_TASK ITEM_:
Look through the material below. Return exactly the lines from the one with "def offerKex (p" through the one with "msg := hmac", both included.

_RECORD SET_:
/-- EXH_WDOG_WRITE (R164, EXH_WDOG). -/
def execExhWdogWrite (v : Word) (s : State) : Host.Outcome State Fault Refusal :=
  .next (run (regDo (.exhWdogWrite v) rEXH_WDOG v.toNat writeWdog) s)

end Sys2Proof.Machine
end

* * *

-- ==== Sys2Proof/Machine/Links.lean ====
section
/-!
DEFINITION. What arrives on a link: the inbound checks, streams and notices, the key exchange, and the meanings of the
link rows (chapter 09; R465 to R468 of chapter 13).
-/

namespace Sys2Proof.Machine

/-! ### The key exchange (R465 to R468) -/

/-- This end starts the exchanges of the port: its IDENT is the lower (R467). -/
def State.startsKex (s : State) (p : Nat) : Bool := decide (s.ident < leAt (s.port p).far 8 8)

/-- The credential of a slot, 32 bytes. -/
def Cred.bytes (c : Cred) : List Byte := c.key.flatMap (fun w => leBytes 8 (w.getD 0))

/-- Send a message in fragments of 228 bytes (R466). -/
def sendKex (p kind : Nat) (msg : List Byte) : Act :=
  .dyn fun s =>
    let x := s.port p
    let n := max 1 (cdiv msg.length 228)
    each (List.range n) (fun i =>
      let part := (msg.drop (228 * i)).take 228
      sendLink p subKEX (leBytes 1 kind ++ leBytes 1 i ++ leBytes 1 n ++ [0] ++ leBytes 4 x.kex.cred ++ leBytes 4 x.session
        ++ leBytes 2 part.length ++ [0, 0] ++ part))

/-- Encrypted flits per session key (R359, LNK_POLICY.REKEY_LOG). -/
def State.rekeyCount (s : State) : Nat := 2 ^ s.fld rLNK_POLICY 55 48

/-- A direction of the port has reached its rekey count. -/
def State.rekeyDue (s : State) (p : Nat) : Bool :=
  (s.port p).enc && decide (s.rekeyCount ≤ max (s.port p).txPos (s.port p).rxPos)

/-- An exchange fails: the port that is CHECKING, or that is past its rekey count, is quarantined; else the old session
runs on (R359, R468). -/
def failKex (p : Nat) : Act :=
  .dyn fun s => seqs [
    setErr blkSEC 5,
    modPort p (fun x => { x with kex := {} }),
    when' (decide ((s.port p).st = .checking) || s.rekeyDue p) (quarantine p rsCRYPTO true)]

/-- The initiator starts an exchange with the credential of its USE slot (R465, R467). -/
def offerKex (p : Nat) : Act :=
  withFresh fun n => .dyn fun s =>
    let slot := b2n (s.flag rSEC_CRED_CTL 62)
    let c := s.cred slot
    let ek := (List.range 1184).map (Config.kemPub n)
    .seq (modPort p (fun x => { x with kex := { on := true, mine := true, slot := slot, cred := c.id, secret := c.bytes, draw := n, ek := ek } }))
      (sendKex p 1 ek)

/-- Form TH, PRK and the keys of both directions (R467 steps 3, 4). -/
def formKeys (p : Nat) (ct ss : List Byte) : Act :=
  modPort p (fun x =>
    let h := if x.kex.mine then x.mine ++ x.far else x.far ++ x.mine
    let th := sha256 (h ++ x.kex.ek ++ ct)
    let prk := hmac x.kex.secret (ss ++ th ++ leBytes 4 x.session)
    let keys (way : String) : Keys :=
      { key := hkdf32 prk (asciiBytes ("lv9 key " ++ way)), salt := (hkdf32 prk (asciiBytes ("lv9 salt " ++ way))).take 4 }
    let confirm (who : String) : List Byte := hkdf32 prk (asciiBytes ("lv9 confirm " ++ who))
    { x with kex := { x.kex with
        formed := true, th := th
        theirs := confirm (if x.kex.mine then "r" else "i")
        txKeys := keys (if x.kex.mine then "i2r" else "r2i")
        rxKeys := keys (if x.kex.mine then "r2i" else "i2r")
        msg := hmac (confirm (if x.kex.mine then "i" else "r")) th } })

_WRITTEN RESPONSE_:
def offerKex (p : Nat) : Act :=
  withFresh fun n => .dyn fun s =>
    let slot := b2n (s.flag rSEC_CRED_CTL 62)
    let c := s.cred slot
    let ek := (List.range 1184).map (Config.kemPub n)
    .seq (modPort p (fun x => { x with kex := { on := true, mine := true, slot := slot, cred := c.id, secret := c.bytes, draw := n, ek := ek } }))
      (sendKex p 1 ek)

/-- Form TH, PRK and the keys of both directions (R467 steps 3, 4). -/
def formKeys (p : Nat) (ct ss : List Byte) : Act :=
  modPort p (fun x =>
    let h := if x.kex.mine then x.mine ++ x.far else x.far ++ x.mine
    let th := sha256 (h ++ x.kex.ek ++ ct)
    let prk := hmac x.kex.secret (ss ++ th ++ leBytes 4 x.session)
    let keys (way : String) : Keys :=
      { key := hkdf32 prk (asciiBytes ("lv9 key " ++ way)), salt := (hkdf32 prk (asciiBytes ("lv9 salt " ++ way))).take 4 }
    let confirm (who : String) : List Byte := hkdf32 prk (asciiBytes ("lv9 confirm " ++ who))
    { x with kex := { x.kex with
        formed := true, th := th
        theirs := confirm (if x.kex.mine then "r" else "i")
        txKeys := keys (if x.kex.mine then "i2r" else "r2i")
        rxKeys := keys (if x.kex.mine then "r2i" else "i2r")
        msg := hmac (confirm (if x.kex.mine then "i" else "r")) th } })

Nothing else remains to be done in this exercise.